Un seuil critique de rupture se situe à 53 000 $, avec une extension potentielle jusqu’à 49 000 $, ce qui marque les points bas du second semestre 2024.
Une clôture hebdomadaire sous la barre des 60 000 à 62 000 $ confirmerait, à mon avis, une cassure baissière. Au-delà, aucune zone de demande significative ne semble se dessiner avant la zone des 49 000 à 53 000 $, ce qui implique un potentiel de baisse supplémentaire d'environ 15 % à 22 % par rapport aux niveaux actuels.
En revanche, il faudrait que les acheteurs reconquièrent durablement la fourchette des 72 000 à 74 000 dollars avant qu'une véritable reprise puisse être envisagée. D'ici là, tout rebond sera probablement perçu comme une opportunité de vente au sein d'une tendance baissière plus générale.
Un point important à souligner : malgré l’ampleur de la baisse, l’analyse de VanEck montre que la volatilité réalisée sur 90 jours se situe aux alentours de 38, soit environ la moitié des niveaux observés lors du marché baissier de 2022, période durant laquelle le Bitcoin a perdu 78 % de sa valeur entre son sommet et son creux. Pour l’instant, la situation ne reflète ni panique ni capitulation forcée, mais plutôt un processus de désendettement progressif et maîtrisé, bien que douloureux.
Accumulation des pressions macroéconomiques
Il n'y a pas de cause unique à ce déclin ; le Bitcoin subit plutôt des pressions simultanées de plusieurs directions.
Le catalyseur immédiat est l'incertitude liée aux droits de douane et imputable au président américain Donald Trump. Suite à la décision de la Cour suprême la semaine dernière concernant l'International Emergency Economic Powers Act (IEEPA), Trump a imposé de nouveaux droits de douane mondiaux de 15 % par décret, ravivant l'incertitude en matière de politique commerciale au moment même où les marchés commençaient à se stabiliser. Le mouvement de repli vers le risque qui en a résulté s'est propagé des actions directement au marché des cryptomonnaies.
Joel Kruger, stratégiste crypto chez LMAX, a déclaré : « Les marchés crypto restent sous pression jusqu’à mardi, le Bitcoin poursuivant sa baisse vers ses plus bas de février. » Il a ajouté que cette tendance négative reflète une combinaison de facteurs : aversion au risque macroéconomique, désendettement continu et positionnement défensif, notamment la hausse des rendements souverains, la vigueur du dollar américain et l’incertitude géopolitique persistante.
La seconde source de pression réside dans les tensions géopolitiques.
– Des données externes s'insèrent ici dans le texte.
theorem Roundtrip.vabs (u : VFile) (g : Guard) (t : IntTy) (vd : BitVec 5) (va : BitVec 5) (pg : BitVec 5) : Roundtrip.Statement (.vabs u g t vd va pg) := by
  refine Roundtrip.of_fields rfl (fun wf => ?_) (fun wf => ?_)
  · rw [opOf_slotWord]; cases u <;> cases t <;> first | rfl | cases wf
  · cases u <;> simp [decodeFields, VFile.slot, decodeV, fmtVR, fmtVR1, zeros, Sys2Proof.code, tyCode, -BitVec.getLsbD_eq_getElem]

theorem Roundtrip.vcmp (u : VFile) (g : Guard) (t : IntTy) (pd : BitVec 5) (va : BitVec 5) (vb : BitVec 5) (cc : Cc) : Roundtrip.Statement (.vcmp u g t pd va vb cc) := by
  refine Roundtrip.of_fields rfl (fun wf => ?_) (fun wf => ?_)
  · rw [opOf_slotWord]; cases u <;> cases t <;> first | rfl | cases wf
  · cases u <;> simp [decodeFields, VFile.slot, decodeV, fmtVR, fmtVR1, zeros, Sys2Proof.code, tyCode, -BitVec.getLsbD_eq_getElem]

theorem Roundtrip.viota (u : VFile) (g : Guard) (t : IntTy) (vd : BitVec 5) (imm : BitVec 10) (pg : BitVec 5) : Roundtrip.Statement (.viota u g t vd imm pg) := by
  refine Roundtrip.of_fields rfl (fun wf => ?_) (fun wf => ?_)
  · rw [opOf_slotWord]; cases u <;> cases t <;> first | rfl | cases wf
  · cases u <;> simp [decodeFields, VFile.slot, decodeV, fmtVR, fmtVR1, zeros, Sys2Proof.code, tyCode, -BitVec.getLsbD_eq_getElem]

theorem Roundtrip.vtrn (u : VFile) (g : Guard) (t : IntTy) (vd : BitVec 5) (va : BitVec 5) (vb : BitVec 5) (pg : BitVec 5) : Roundtrip.Statement (.vtrn u g t vd va vb pg) := by
  refine Roundtrip.of_fields rfl (fun wf => ?_) (fun wf => ?_)
  · rw [opOf_slotWord]; cases u <;> cases t <;> first | rfl | cases wf
  · cases u <;> simp [decodeFields, VFile.slot, decodeV, fmtVR, fmtVR1, zeros, Sys2Proof.code, tyCode, -BitVec.getLsbD_eq_getElem]

theorem Roundtrip.vperm (u : VFile) (g : Guard) (t : IntTy) (vd : BitVec 5) (va : BitVec 5) (vb : BitVec 5) (pg : BitVec 5) : Roundtrip.Statement (.vperm u g t vd va vb pg) := by
  refine Roundtrip.of_fields rfl (fun wf => ?_) (fun wf => ?_)
  · rw [opOf_slotWord]; cases u <;> cases t <;> first | rfl | cases wf
  · cases u <;> simp [decodeFields, VFile.slot, decodeV, fmtVR, fmtVR1, zeros, Sys2Proof.code, tyCode, -BitVec.getLsbD_eq_getElem]

theorem Roundtrip.vmovs (u : VFile) (g : Guard) (t : IntTy) (sd : BitVec 6) (va : BitVec 5) (lane : BitVec 8) : Roundtrip.Statement (.vmovs u g t sd va lane) := by
  refine Roundtrip.of_fields rfl (fun wf => ?_) (fun wf => ?_)
  · rw [opOf_slotWord]; cases u <;> cases t <;> first | rfl | cases wf
  · cases u <;> simp [decodeFields, VFile.slot, decodeV, fmtVR, fmtVR1, zeros, Sys2Proof.code, tyCode, -BitVec.getLsbD_eq_getElem]

theorem Roundtrip.vfadd (u : VFile) (g : Guard) (t : FpTy) (vd : BitVec 5) (va : BitVec 5) (vb : BitVec 5) (pg : BitVec 5) : Roundtrip.Statement (.vfadd u g t vd va vb pg) := by
  refine Roundtrip.of_fields rfl (fun wf => ?_) (fun wf => ?_)
  · rw [opOf_slotWord]; cases u <;> cases t <;> first | rfl | cases wf
  · cases u <;> simp [decodeFields, VFile.slot, decodeV, fmtVR, fmtVR1, zeros, Sys2Proof.code, tyCode, -BitVec.getLsbD_eq_getElem]

theorem Roundtrip.vfsub (u : VFile) (g : Guard) (t : FpTy) (vd : BitVec 5) (va : BitVec 5) (vb : BitVec 5) (pg : BitVec 5) : Roundtrip.Statement (.vfsub u g t vd va vb pg) := by
  refine Roundtrip.of_fields rfl (fun wf => ?_) (fun wf => ?_)
  · rw [opOf_slotWord]; cases u <;> cases t <;> first | rfl | cases wf
  · cases u <;> simp [decodeFields, VFile.slot, decodeV, fmtVR, fmtVR1, zeros, Sys2Proof.code, tyCode, -BitVec.getLsbD_eq_getElem]

theorem Roundtrip.vfmul (u : VFile) (g : Guard) (t : FpTy) (vd : BitVec 5) (va : BitVec 5) (vb : BitVec 5) (pg : BitVec 5) : Roundtrip.Statement (.vfmul u g t vd va vb pg) := by
  refine Roundtrip.of_fields rfl (fun wf => ?_) (fun wf => ?_)
  · rw [opOf_slotWord]; cases u <;> cases t <;> first | rfl | cases wf
  · cases u <;> simp [decodeFields, VFile.slot, decodeV, fmtVR, fmtVR1, zeros, Sys2Proof.code, tyCode, -BitVec.getLsbD_eq_getElem]

theorem Roundtrip.vfma (u : VFile) (g : Guard) (t : FpTy) (vd : BitVec 5) (va : BitVec 5) (vb : BitVec 5) (pg : BitVec 5) : Roundtrip.Statement (.vfma u g t vd va vb pg) := by
  refine Roundtrip.of_fields rfl (fun wf => ?_) (fun wf => ?_)
  · rw [opOf_slotWord]; cases u <;> cases t <;> first | rfl | cases wf
  · cases u <;> simp [decodeFields, VFile.slot, decodeV, fmtVR, fmtVR1, zeros, Sys2Proof.code, tyCode, -BitVec.getLsbD_eq_getElem]

theorem Roundtrip.vfnma (u : VFile) (g : Guard) (t : FpTy) (vd : BitVec 5) (va : BitVec 5) (vb : BitVec 5) (pg : BitVec 5) : Roundtrip.Statement (.vfnma u g t vd va vb pg) := by
  refine Roundtrip.of_fields rfl (fun wf => ?_) (fun wf => ?_)
  · rw [opOf_slotWord]; cases u <;> cases t <;> first | rfl | cases wf
  · cases u <;> simp [decodeFields, VFile.slot, decodeV, fmtVR, fmtVR1, zeros, Sys2Proof.code, tyCode, -BitVec.getLsbD_eq_getElem]

theorem Roundtrip.vfmin (u : VFile) (g : Guard) (t : FpTy) (vd : BitVec 5) (va : BitVec 5) (vb : BitVec 5) (pg : BitVec 5) : Roundtrip.Statement (.vfmin u g t vd va vb pg) := by
  refine Roundtrip.of_fields rfl (fun wf => ?_) (fun wf => ?_)
  · rw [opOf_slotWord]; cases u <;> cases t <;> first | rfl | cases wf
  · cases u <;> simp [decodeFields, VFile.slot, decodeV, fmtVR, fmtVR1, zeros, Sys2Proof.code, tyCode, -BitVec.getLsbD_eq_getElem]

theorem Roundtrip.vfmax (u : VFile) (g : Guard) (t : FpTy) (vd : BitVec 5) (va : BitVec 5) (vb : BitVec 5) (pg : BitVec 5) : Roundtrip.Statement (.vfmax u g t vd va vb pg) := by
  refine Roundtrip.of_fields rfl (fun wf => ?_) (fun wf => ?_)
  · rw [opOf_slotWord]; cases u <;> cases t <;> first | rfl | cases wf
  · cases u <;> simp [decodeFields, VFile.slot, decodeV, fmtVR, fmtVR1, zeros, Sys2Proof.code, tyCode, -BitVec.getLsbD_eq_getElem]

theorem Roundtrip.vfsgn (u : VFile) (g : Guard) (t : FpTy) (vd : BitVec 5) (va : BitVec 5) (vb : BitVec 5) (pg : BitVec 5) : Roundtrip.Statement (.vfsgn u g t vd va vb pg) := by
  refine Roundtrip.of_fields rfl (fun wf => ?_) (fun wf => ?_)
  · rw [opOf_slotWord]; cases u <;> cases t <;> first | rfl | cases wf
  · cases u <;> simp [decodeFields, VFile.slot, decodeV, fmtVR, fmtVR1, zeros, Sys2Proof.code, tyCode, -BitVec.getLsbD_eq_getElem]

theorem Roundtrip.vfcmp (u : VFile) (g : Guard) (t : FpTy) (pd : BitVec 5) (va : BitVec 5) (vb : BitVec 5) (cc : Cc) : Roundtrip.Statement (.vfcmp u g t pd va vb cc) := by
  refine Roundtrip.of_fields rfl (fun wf => ?_) (fun wf => ?_)
  · rw [opOf_slotWord]; cases u <;> cases t <;> first | rfl | cases wf
  · cases u <;> simp [decodeFields, VFile.slot, decodeV, fmtVR, fmtVR1, zeros, Sys2Proof.code, tyCode, -BitVec.getLsbD_eq_getElem]

theorem Roundtrip.vsfu (u : VFile) (g : Guard) (fn : Sfu) (vd : BitVec 5) (va : BitVec 5) (pg : BitVec 5) : Roundtrip.Statement (.vsfu u g fn vd va pg) := by
  refine Roundtrip.of_fields rfl (fun wf => ?_) (fun wf => ?_)
  · rw [opOf_slotWord]; cases u <;> rfl
  · cases u <;> simp [decodeFields, VFile.slot, decodeV, fmtVR, fmtVR1, zeros, Sys2Proof.code, tyCode, -BitVec.getLsbD_eq_getElem]

theorem Roundtrip.vred (u : VFile) (g : Guard) (vd : BitVec 5) (va : BitVec 5) (pg : BitVec 5) : Roundtrip.Statement (.vred u g vd va pg) := by
  refine Roundtrip.of_fields rfl (fun wf => ?_) (fun wf => ?_)
  · rw [opOf_slotWord]; cases u <;> rfl
  · cases u <;> simp [decodeFields, VFile.slot, decodeV, fmtVR, fmtVR1, zeros, Sys2Proof.code, tyCode, -BitVec.getLsbD_eq_getElem]

theorem Roundtrip.vcomb (u : VFile) (g : Guard) (vd : BitVec 5) (va : BitVec 5) (vb : BitVec 5) (pg : BitVec 5) : Roundtrip.Statement (.vcomb u g vd va vb pg) := by
  refine Roundtrip.of_fields rfl (fun wf => ?_) (fun wf => ?_)
  · rw [opOf_slotWord]; cases u <;> rfl
  · cases u <;> simp [decodeFields, VFile.slot, decodeV, fmtVR, fmtVR1, zeros, Sys2Proof.code, tyCode, -BitVec.getLsbD_eq_getElem]

theorem Roundtrip.vcvt (u : VFile) (g : Guard) (d : CvTy) (s : CvTy) (rm : Rm) (vd : BitVec 5) (va : BitVec 5) (pg : BitVec 5) : Roundtrip.Statement (.vcvt u g d s rm vd va pg) := by
  refine Roundtrip.of_fields rfl (fun wf => ?_) (fun wf => ?_)
  · rw [opOf_slotWord]; cases u <;> rcases d with ⟨⟨⟩⟩ | _ | _ <;> rfl
  · cases u <;> simp [decodeFields, VFile.slot, decodeV, fmtVR, fmtVR1, zeros, Sys2Proof.code, tyCode, -BitVec.getLsbD_eq_getElem]

theorem Roundtrip.vqnt (u : VFile) (g : Guard) (t : FpTy) (vd : BitVec 5) (va : BitVec 5) (pg : BitVec 5) : Roundtrip.Statement (.vqnt u g t vd va pg) := by
  refine Roundtrip.of_fields rfl (fun wf => ?_) (fun wf => ?_)
  · rw [opOf_slotWord]; cases u <;> cases t <;> first | rfl | cases wf
  · cases u <;> simp [decodeFields, VFile.slot, decodeV, fmtVR, fmtVR1, zeros, Sys2Proof.code, tyCode, -BitVec.getLsbD_eq_getElem]

theorem Roundtrip.vdqnt (u : VFile) (g : Guard) (t : FpTy) (vd : BitVec 5) (va : BitVec 5) (pg : BitVec 5) : Roundtrip.Statement (.vdqnt u g t vd va pg) := by
  refine Roundtrip.of_fields rfl (fun wf => ?_) (fun wf => ?_)
  · rw [opOf_slotWord]; cases u <;> cases t <;> first | rfl | cases wf
  · cases u <;> simp [decodeFields, VFile.slot, decodeV, fmtVR, fmtVR1, zeros, Sys2Proof.code, tyCode, -BitVec.getLsbD_eq_getElem]

theorem Roundtrip.plogic (u : VFile) (g : Guard) (pd : BitVec 5) (pa : BitVec 5) (pb : BitVec 5) (tt : BitVec 4) : Roundtrip.Statement (.plogic u g pd pa pb tt) := by
  refine Roundtrip.of_fields rfl (fun wf => ?_) (fun wf => ?_)
  · rw [opOf_slotWord]; cases u <;> rfl
  · cases u <;> simp [decodeFields, VFile.slot, decodeV, fmtVR, fmtVR1, zeros, Sys2Proof.code, tyCode, -BitVec.getLsbD_eq_getElem]

theorem Roundtrip.pset (u : VFile) (g : Guard) (pd : BitVec 5) (n : BitVec 9) : Roundtrip.Statement (.pset u g pd n) := by
  refine Roundtrip.of_fields rfl (fun wf => ?_) (fun wf => ?_)
  · rw [opOf_slotWord]; cases u <;> rfl
  · cases u <;> simp [decodeFields, VFile.slot, decodeV, fmtVR, fmtVR1, zeros, Sys2Proof.code, tyCode, -BitVec.getLsbD_eq_getElem]

theorem Roundtrip.vany (u : VFile) (g : Guard) (fd : BitVec 3) (pa : BitVec 5) : Roundtrip.Statement (.vany u g fd pa) := by
  refine Roundtrip.of_fields rfl (fun wf => ?_) (fun wf => ?_)
  · rw [opOf_slotWord]; cases u <;> rfl
  · cases u <;> simp [decodeFields, VFile.slot, decodeV, fmtVR, fmtVR1, zeros, Sys2Proof.code, tyCode, -BitVec.getLsbD_eq_getElem]

theorem Roundtrip.vall (u : VFile) (g : Guard) (fd : BitVec 3) (pa : BitVec 5) : Roundtrip.Statement (.vall u g fd pa) := by
  refine Roundtrip.of_fields rfl (fun wf => ?_) (fun wf => ?_)
  · rw [opOf_slotWord]; cases u <;> rfl
  · cases u <;> simp [decodeFields, VFile.slot, decodeV, fmtVR, fmtVR1, zeros, Sys2Proof.code, tyCode, -BitVec.getLsbD_eq_getElem]

theorem Roundtrip.mopen (g : Guard) (ch : BitVec 3) (h : BitVec 5) (d : BitVec 5) (cs : BitVec 3) (mk : BitVec 4) : Roundtrip.Statement (.mopen g ch h d cs mk) := by
  refine Roundtrip.of_fields rfl (fun wf => ?_) (fun wf => ?_)
  · rw [opOf_slotWord]; rfl
  · simp [decodeFields, decodeM, fmtMM, zeros, Sys2Proof.code, tyCode, -BitVec.getLsbD_eq_getElem]

theorem Roundtrip.mclose (g : Guard) (ch : BitVec 3) : Roundtrip.Statement (.mclose g ch) := by
  refine Roundtrip.of_fields rfl (fun wf => ?_) (fun wf => ?_)
  · rw [opOf_slotWord]; rfl
  · simp [decodeFields, decodeM, fmtMM, zeros, Sys2Proof.code, tyCode, -BitVec.getLsbD_eq_getElem]

theorem Roundtrip.mcomb (g : Guard) (ch : BitVec 3) (chb : BitVec 3) : Roundtrip.Statement (.mcomb g ch chb) := by
  refine Roundtrip.of_fields rfl (fun wf => ?_) (fun wf => ?_)
  · rw [opOf_slotWord]; rfl
  · simp [decodeFields, decodeM, fmtMM, zeros, Sys2Proof.code, tyCode, -BitVec.getLsbD_eq_getElem]

theorem Roundtrip.mout (g : Guard) (pl : BitVec 5) (mx : BitVec 4) (t : FpTy) (rm : Rm) : Roundtrip.Statement (.mout g pl mx t rm) := by
  refine Roundtrip.of_fields rfl (fun wf => ?_) (fun wf => ?_)
  · rw [opOf_slotWord]; rfl
  · simp [decodeFields, decodeM, fmtMM, zeros, Sys2Proof.code, tyCode, -BitVec.getLsbD_eq_getElem]

theorem Roundtrip.mlda (g : Guard) (pl : BitVec 5) (mx : BitVec 4) (t : FpTy) : Roundtrip.Statement (.mlda g pl mx t) := by
  refine Roundtrip.of_fields rfl (fun wf => ?_) (fun wf => ?_)
  · rw [opOf_slotWord]; rfl
  · simp [decodeFields, decodeM, fmtMM, zeros, Sys2Proof.code, tyCode, -BitVec.getLsbD_eq_getElem]

theorem Roundtrip.mscale (g : Guard) (tabB : Bool) (mx : BitVec 4) : Roundtrip.Statement (.mscale g tabB mx) := by
  refine Roundtrip.of_fields rfl (fun wf => ?_) (fun wf => ?_)
  · rw [opOf_slotWord]; rfl
  · simp [decodeFields, decodeM, fmtMM, zeros, Sys2Proof.code, tyCode, -BitVec.getLsbD_eq_getElem]

theorem Roundtrip.mcfg (g : Guard) (cfg : BitVec 20) : Roundtrip.Statement (.mcfg g cfg) := by
  refine Roundtrip.of_fields rfl (fun wf => ?_) (fun wf => ?_)
  · rw [opOf_slotWord]; rfl
  · simp [decodeFields, decodeM, fmtMM, zeros, Sys2Proof.code, tyCode, -BitVec.getLsbD_eq_getElem]

theorem Roundtrip.mset (g : Guard) (md : BitVec 4) (imm : BitVec 16) : Roundtrip.Statement (.mset g md imm) := by
  refine Roundtrip.of_fields rfl (fun wf => ?_) (fun wf => ?_)
  · rw [opOf_slotWord]; rfl
  · simp [decodeFields, decodeM, fmtMM, zeros, Sys2Proof.code, tyCode, -BitVec.getLsbD_eq_getElem]

theorem Roundtrip.madd (g : Guard) (md : BitVec 4) (imm : BitVec 16) : Roundtrip.Statement (.madd g md imm) := by
  refine Roundtrip.of_fields rfl (fun wf => ?_) (fun wf => ?_)
  · rw [opOf_slotWord]; rfl
  · simp [decodeFields, decodeM, fmtMM, zeros, Sys2Proof.code, tyCode, -BitVec.getLsbD_eq_getElem]

theorem Roundtrip.mma (g : Guard) (t : MatTy) (ch : BitVec 3) (mx : BitVec 4) (my : BitVec 4) (ms : BitVec 4) (mt : BitVec 4) : Roundtrip.Statement (.mma g t ch mx my ms mt) := by
  refine Roundtrip.of_fields rfl (fun wf => ?_) (fun wf => ?_)
  · rw [opOf_slotWord]; cases t <;> rfl
  · cases t <;> simp [decodeFields, decodeM, fmtMM, zeros, Sys2Proof.code, tyCode, -BitVec.getLsbD_eq_getElem, MatTy.code, MatTy.ofCode?]
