-- ==== Sys2Proof/Safety.lean ====
section
/-! DEFINITION. What counts as a safe run, and the terms in which claims are stated: canonical memories, what two contexts
share, and the state in which a given context is at work. -/
namespace Sys2Proof.Machine
open Host

/-! ### Safe runs -/

/-- A slot instruction has a word; an event has none (Table 6.2). -/
def isSlot (i : Instr) : Bool := (encode i).isSome

/-- The agenda names no slot instruction: those are issued by bundles only (R129). -/
def State.eventsOnly (s : State) : Prop := ∀ i, Turn.event i ∈ s.agenda → isSlot i = false

/-- A run of n steps from s that meets no fault and no refusal. -/
def SafeRun (n : Nat) (s : State) : Prop := ∃ t, Host.Core.run Sys2Proof.core n s = .next t

/-! ### Canonical memories -/

/-- Every memory of a context is in canonical form. -/
def Ctx.memOk (c : Ctx) : Prop := c.lm.wf = true ∧ c.ts.wf = true ∧ c.as.wf = true ∧ c.istore.wf = true

/-- Every memory of the module is in canonical form. -/
def State.memOk (s : State) : Prop :=
  s.hbm.wf = true ∧ s.persist.flash.wf = true ∧ (∀ c ∈ s.ctxs, c.memOk) ∧ ∀ c, s.cur = some c → c.memOk

/-! ### A context at work -/

/-- s with context c at work. -/
def State.working (s : State) (c : Ctx) : State := { s with cur := some c }

/-- The registers that instructions name are equal (Table 6.3). -/
structure Ctx.SameRegs (c d : Ctx) : Prop where
  s : d.s = c.s
  a : d.a = c.a
  va : d.va = c.va
  vb : d.vb = c.vb
  p : d.p = c.p
  f : d.f = c.f
  b : d.b = c.b
  ft : d.ft = c.ft
  ma : d.ma = c.ma
  ch : d.ch = c.ch
  mcfg : d.mcfg = c.mcfg
  tabA : d.tabA = c.tabA
  tabB : d.tabB = c.tabB

/-- The control and status registers that an instruction or an event may write are equal (Table 7.18). -/
structure Ctx.SameCsrs (c d : Ctx) : Prop where
  mode : d.mode = c.mode
  events : d.events = c.events
  evmask : d.evmask = c.evmask
  fault : d.fault = c.fault
  srkey : d.srkey = c.srkey
  trapPc : d.trapPc = c.trapPc
  clock : d.clock = c.clock
  replays : d.replays = c.replays

/-- The bytes of LM, TS, AS and the instruction store, and the semaphores, are equal. -/
structure Ctx.SameStores (c d : Ctx) : Prop where
  lm : ∀ x, d.lm.byte x = c.lm.byte x
  ts : ∀ x, d.ts.byte x = c.ts.byte x
  as : ∀ x, d.as.byte x = c.as.byte x
  istore : ∀ x, d.istore.byte x = c.istore.byte x
  sems : d.sems = c.sems

/-- What identifies a context and what it was given at placement is equal (R29, R269). -/
structure Ctx.SameIdentity (c d : Ctx) : Prop where
  key : d.key = c.key
  site : d.site = c.site
  info : d.info = c.info
  part : d.part = c.part
  grant : d.grant = c.grant

end Sys2Proof.Machine
end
L'escalade militaire entre les États-Unis et l'Iran – qualifiée par plusieurs sources de plus importante depuis la guerre d'Irak en 2003 – a entraîné des flux de capitaux vers les valeurs refuges traditionnelles. Les cours de l'or et du pétrole ont progressé, tandis que le Bitcoin n'a pas profité de cette situation.
Samer Hassan, analyste de marché en chef chez XS.com, a déclaré : « Le Bitcoin a officiellement quitté sa phase de consolidation et est entré dans un nouveau cycle baissier. Ce cocktail explosif de chocs économiques, politiques et géopolitiques pousse les capitaux hors du marché des cryptomonnaies et donne aux vendeurs une marge de manœuvre considérable. »
Jusqu'où le Bitcoin pourrait-il chuter ? Niveaux clés et perspectives
C’est la question que tous les traders se posent en ce moment — et la réponse honnête est que l’éventail des scénarios reste large.
Les avis des investisseurs institutionnels sont partagés. Les pessimistes estiment qu'une cassure sous la zone des 60 000 $–62 000 $ ouvrirait techniquement la voie à une baisse vers les 49 000 $–53 000 $. À l'inverse, VanEck, avec un optimisme prudent, suggère que la combinaison d'un repli marqué et d'une volatilité nettement inférieure aux niveaux historiques pourrait indiquer qu'une grande partie du risque de baisse a déjà été absorbée.